All lines of the records below that contain the word "cores" must be listed.

### DATA EXCERPTS
---

-- ==== Sys2Proof/Laws/State.lean ====
section
/-! SUPPORT. What each update of the state does to each field, by `rfl`, and reads after updates of teams, groups, cores,
contexts and lines. -/

namespace Sys2Proof.Machine

/-! ## `State.modTeam` writes `teams` alone. -/

@[simp] theorem State.modTeam_gtime (s : State) (t : Nat) (f : Team → Team) : (s.modTeam t f).gtime = s.gtime := rfl
@[simp] theorem State.modTeam_lags (s : State) (t : Nat) (f : Team → Team) : (s.modTeam t f).lags = s.lags := rfl
@[simp] theorem State.modTeam_ready (s : State) (t : Nat) (f : Team → Team) : (s.modTeam t f).ready = s.ready := rfl
@[simp] theorem State.modTeam_failed (s : State) (t : Nat) (f : Team → Team) : (s.modTeam t f).failed = s.failed := rfl
@[simp] theorem State.modTeam_smapsn (s : State) (t : Nat) (f : Team → Team) : (s.modTeam t f).smapsn = s.smapsn := rfl
@[simp] theorem State.modTeam_mem (s : State) (t : Nat) (f : Team → Team) : (s.modTeam t f).mem = s.mem := rfl
@[simp] theorem State.modTeam_tags (s : State) (t : Nat) (f : Team → Team) : (s.modTeam t f).tags = s.tags := rfl
@[simp] theorem State.modTeam_poison (s : State) (t : Nat) (f : Team → Team) : (s.modTeam t f).poison = s.poison := rfl
@[simp] theorem State.modTeam_lines (s : State) (t : Nat) (f : Team → Team) : (s.modTeam t f).lines = s.lines := rfl
@[simp] theorem State.modTeam_buckets (s : State) (t : Nat) (f : Team → Team) : (s.modTeam t f).buckets = s.buckets := rfl
@[simp] theorem State.modTeam_mapChange (s : State) (t : Nat) (f : Team → Team) : (s.modTeam t f).mapChange = s.mapChange := rfl
@[simp] theorem State.modTeam_placement (s : State) (t : Nat) (f : Team → Team) : (s.modTeam t f).placement = s.placement := rfl
@[simp] theorem State.modTeam_moving (s : State) (t : Nat) (f : Team → Team) : (s.modTeam t f).moving = s.moving := rfl
@[simp] theorem State.modTeam_placeHalvings (s : State) (t : Nat) (f : Team → Team) : (s.modTeam t f).placeHalvings = s.placeHalvings := rfl
@[simp] theorem State.modTeam_ops (s : State) (t : Nat) (f : Team → Team) : (s.modTeam t f).ops = s.ops := rfl
@[simp] theorem State.modTeam_nextOp (s : State) (t : Nat) (f : Team → Team) : (s.modTeam t f).nextOp = s.nextOp := rfl
@[simp] theorem State.modTeam_posted (s : State) (t : Nat) (f : Team → Team) : (s.modTeam t f).posted = s.posted := rfl
@[simp] theorem State.modTeam_srcWct (s : State) (t : Nat) (f : Team → Team) : (s.modTeam t f).srcWct = s.srcWct := rfl
@[simp] theorem State.modTeam_watches (s : State) (t : Nat) (f : Team → Team) : (s.modTeam t f).watches = s.watches := rfl
@[simp] theorem State.modTeam_nextUid (s : State) (t : Nat) (f : Team → Team) : (s.modTeam t f).nextUid = s.nextUid := rfl
@[simp] theorem State.modTeam_cores (s : State) (t : Nat) (f : Team → Team) : (s.modTeam t f).cores = s.cores := rfl
@[simp] theorem State.modTeam_hamper (s : State) (t : Nat) (f : Team → Team) : (s.modTeam t f).hamper = s.hamper := rfl
@[simp] theorem State.modTeam_credits (s : State) (t : Nat) (f : Team → Team) : (s.modTeam t f).credits = s.credits := rfl
@[simp] theorem State.modTeam_mcast (s : State) (t : Nat) (f : Team → Team) : (s.modTeam t f).mcast = s.mcast := rfl
@[simp] theorem State.modTeam_l2tlb (s : State) (t : Nat) (f : Team → Team) : (s.modTeam t f).l2tlb = s.l2tlb := rfl
@[simp] theorem State.modTeam_icache (s : State) (t : Nat) (f : Team → Team) : (s.modTeam t f).icache = s.icache := rfl
@[simp] theorem State.modTeam_slots (s : State) (t : Nat) (f : Team → Team) : (s.modTeam t f).slots = s.slots := rfl
@[simp] theorem State.modTeam_shadows (s : State) (t : Nat) (f : Team → Team) : (s.modTeam t f).shadows = s.shadows := rfl
@[simp] theorem State.modTeam_broadcasts (s : State) (t : Nat) (f : Team → Team) : (s.modTeam t f).broadcasts = s.broadcasts := rfl
@[simp] theorem State.modTeam_increqs (s : State) (t : Nat) (f : Team → Team) : (s.modTeam t f).increqs = s.increqs := rfl
@[simp] theorem State.modTeam_heaps (s : State) (t : Nat) (f : Team → Team) : (s.modTeam t f).heaps = s.heaps := rfl
@[simp] theorem State.modTeam_heapTurn (s : State) (t : Nat) (f : Team → Team) : (s.modTeam t f).heapTurn = s.heapTurn := rfl
@[simp] theorem State.modTeam_spilled (s : State) (t : Nat) (f : Team → Team) : (s.modTeam t f).spilled = s.spilled := rfl
@[simp] theorem State.modTeam_grids (s : State) (t : Nat) (f : Team → Team) : (s.modTeam t f).grids = s.grids := rfl
@[simp] theorem State.modTeam_queues (s : State) (t : Nat) (f : Team → Team) : (s.modTeam t f).queues = s.queues := rfl
@[simp] theorem State.modTeam_lastQueue (s : State) (t : Nat) (f : Team → Team) : (s.modTeam t f).lastQueue = s.lastQueue := rfl
@[simp] theorem State.modTeam_launches (s : State) (t : Nat) (f : Team → Team) : (s.modTeam t f).launches = s.launches := rfl
@[simp] theorem State.modTeam_pairLaunches (s : State) (t : Nat) (f : Team → Team) : (s.modTeam t f).pairLaunches = s.pairLaunches := rfl
@[simp] theorem State.modTeam_raced (s : State) (t : Nat) (f : Team → Team) : (s.modTeam t f).raced = s.raced := rfl
@[simp] theorem State.modTeam_stale (s : State) (t : Nat) (f : Team → Team) : (s.modTeam t f).stale = s.stale := rfl
@[simp] theorem State.modTeam_padds (s : State) (t : Nat) (f : Team → Team) : (s.modTeam t f).padds = s.padds := rfl
@[simp] theorem State.modTeam_ctxs (s : State) (t : Nat) (f : Team → Team) : (s.modTeam t f).ctxs = s.ctxs := rfl
@[simp] theorem State.modTeam_counts (s : State) (t : Nat) (f : Team → Team) : (s.modTeam t f).counts = s.counts := rfl
@[simp] theorem State.modTeam_ring (s : State) (t : Nat) (f : Team → Team) : (s.modTeam t f).ring = s.ring := rfl
@[simp] theorem State.modTeam_mgmt (s : State) (t : Nat) (f : Team → Team) : (s.modTeam t f).mgmt = s.mgmt := rfl
@[simp] theorem State.modTeam_msix (s : State) (t : Nat) (f : Team → Team) : (s.modTeam t f).msix = s.msix := rfl
@[simp] theorem State.modTeam_peers (s : State) (t : Nat) (f : Team → Team) : (s.modTeam t f).peers = s.peers := rfl
@[simp] theorem State.modTeam_remap (s : State) (t : Nat) (f : Team → Team) : (s.modTeam t f).remap = s.remap := rfl
@[simp] theorem State.modTeam_mapchg (s : State) (t : Nat) (f : Team → Team) : (s.modTeam t f).mapchg = s.mapchg := rfl
@[simp] theorem State.modTeam_migrate (s : State) (t : Nat) (f : Team → Team) : (s.modTeam t f).migrate = s.migrate := rfl
@[simp] theorem State.modTeam_corrected (s : State) (t : Nat) (f : Team → Team) : (s.modTeam t f).corrected = s.corrected := rfl
@[simp] theorem State.modTeam_cleandrop (s : State) (t : Nat) (f : Team → Team) : (s.modTeam t f).cleandrop = s.cleandrop := rfl
@[simp] theorem State.modTeam_poisoned (s : State) (t : Nat) (f : Team → Team) : (s.modTeam t f).poisoned = s.poisoned := rfl
@[simp] theorem State.modTeam_telemetry (s : State) (t : Nat) (f : Team → Team) : (s.modTeam t f).telemetry = s.telemetry := rfl
@[simp] theorem State.modTeam_powerCap (s : State) (t : Nat) (f : Team → Team) : (s.modTeam t f).powerCap = s.powerCap := rfl
@[simp] theorem State.modTeam_powerLimit (s : State) (t : Nat) (f : Team → Team) : (s.modTeam t f).powerLimit = s.powerLimit := rfl
@[simp] theorem State.modTeam_tempLimit (s : State) (t : Nat) (f : Team → Team) : (s.modTeam t f).tempLimit = s.tempLimit := rfl
@[simp] theorem State.modTeam_capIntervals (s : State) (t : Nat) (f : Team → Team) : (s.modTeam t f).capIntervals = s.capIntervals := rfl
@[simp] theorem State.modTeam_ppm (s : State) (t : Nat) (f : Team → Team) : (s.modTeam t f).ppm = s.ppm := rfl
@[simp] theorem State.modTeam_capLast (s : State) (t : Nat) (f : Team → Team) : (s.modTeam t f).capLast = s.capLast := rfl
@[simp] theorem State.modTeam_crossed (s : State) (t : Nat) (f : Team → Team) : (s.modTeam t f).crossed = s.crossed := rfl
@[simp] theorem State.modTeam_ideKeys (s : State) (t : Nat) (f : Team → Team) : (s.modTeam t f).ideKeys = s.ideKeys := rfl
@[simp] theorem State.modTeam_skews (s : State) (t : Nat) (f : Team → Team) : (s.modTeam t f).skews = s.skews := rfl
@[simp] theorem State.modTeam_timeSource (s : State) (t : Nat) (f : Team → Team) : (s.modTeam t f).timeSource = s.timeSource := rfl
@[simp] theorem State.modTeam_margins (s : State) (t : Nat) (f : Team → Team) : (s.modTeam t f).margins = s.margins := rfl
@[simp] theorem State.modTeam_retrained (s : State) (t : Nat) (f : Team → Team) : (s.modTeam t f).retrained = s.retrained := rfl
@[simp] theorem State.modTeam_firmware (s : State) (t : Nat) (f : Team → Team) : (s.modTeam t f).firmware = s.firmware := rfl
@[simp] theorem State.modTeam_spdm (s : State) (t : Nat) (f : Team → Team) : (s.modTeam t f).spdm = s.spdm := rfl
@[simp] theorem State.modTeam_sessions (s : State) (t : Nat) (f : Team → Team) : (s.modTeam t f).sessions = s.sessions := rfl
@[simp] theorem State.modTeam_sessionOpen (s : State) (t : Nat) (f : Team → Team) : (s.modTeam t f).sessionOpen = s.sessionOpen := rfl
@[simp] theorem State.modTeam_replies (s : State) (t : Nat) (f : Team → Team) : (s.modTeam t f).replies = s.replies := rfl
@[simp] theorem State.modTeam_acks (s : State) (t : Nat) (f : Team → Team) : (s.modTeam t f).acks = s.acks := rfl
@[simp] theorem State.modTeam_acked (s : State) (t : Nat) (f : Team → Team) : (s.modTeam t f).acked = s.acked := rfl
@[simp] theorem State.modTeam_readyEvents (s : State) (t : Nat) (f : Team → Team) : (s.modTeam t f).readyEvents = s.readyEvents := rfl
@[simp] theorem State.modTeam_powerEvents (s : State) (t : Nat) (f : Team → Team) : (s.modTeam t f).powerEvents = s.powerEvents := rfl
@[simp] theorem State.modTeam_stashSerial (s : State) (t : Nat) (f : Team → Team) : (s.modTeam t f).stashSerial = s.stashSerial := rfl
@[simp] theorem State.modTeam_quarantine (s : State) (t : Nat) (f : Team → Team) : (s.modTeam t f).quarantine = s.quarantine := rfl
@[simp] theorem State.modTeam_freeCtr (s : State) (t : Nat) (f : Team → Team) : (s.modTeam t f).freeCtr = s.freeCtr := rfl
@[simp] theorem State.modTeam_order (s : State) (t : Nat) (f : Team → Team) : (s.modTeam t f).order = s.order := rfl
@[simp] theorem State.modTeam_agenda (s : State) (t : Nat) (f : Team → Team) : (s.modTeam t f).agenda = s.agenda := rfl
@[simp] theorem State.modTeam_pick (s : State) (t : Nat) (f : Team → Team) : (s.modTeam t f).pick = s.pick := rfl
@[simp] theorem State.modTeam_cur (s : State) (t : Nat) (f : Team → Team) : (s.modTeam t f).cur = s.cur := rfl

---

### YOUR SOLUTION
/-! SUPPORT. What each update of the state does to each field, by `rfl`, and reads after updates of teams, groups, cores,
@[simp] theorem State.modTeam_cores (s : State) (t : Nat) (f : Team → Team) : (s.modTeam t f).cores = s.cores := rfl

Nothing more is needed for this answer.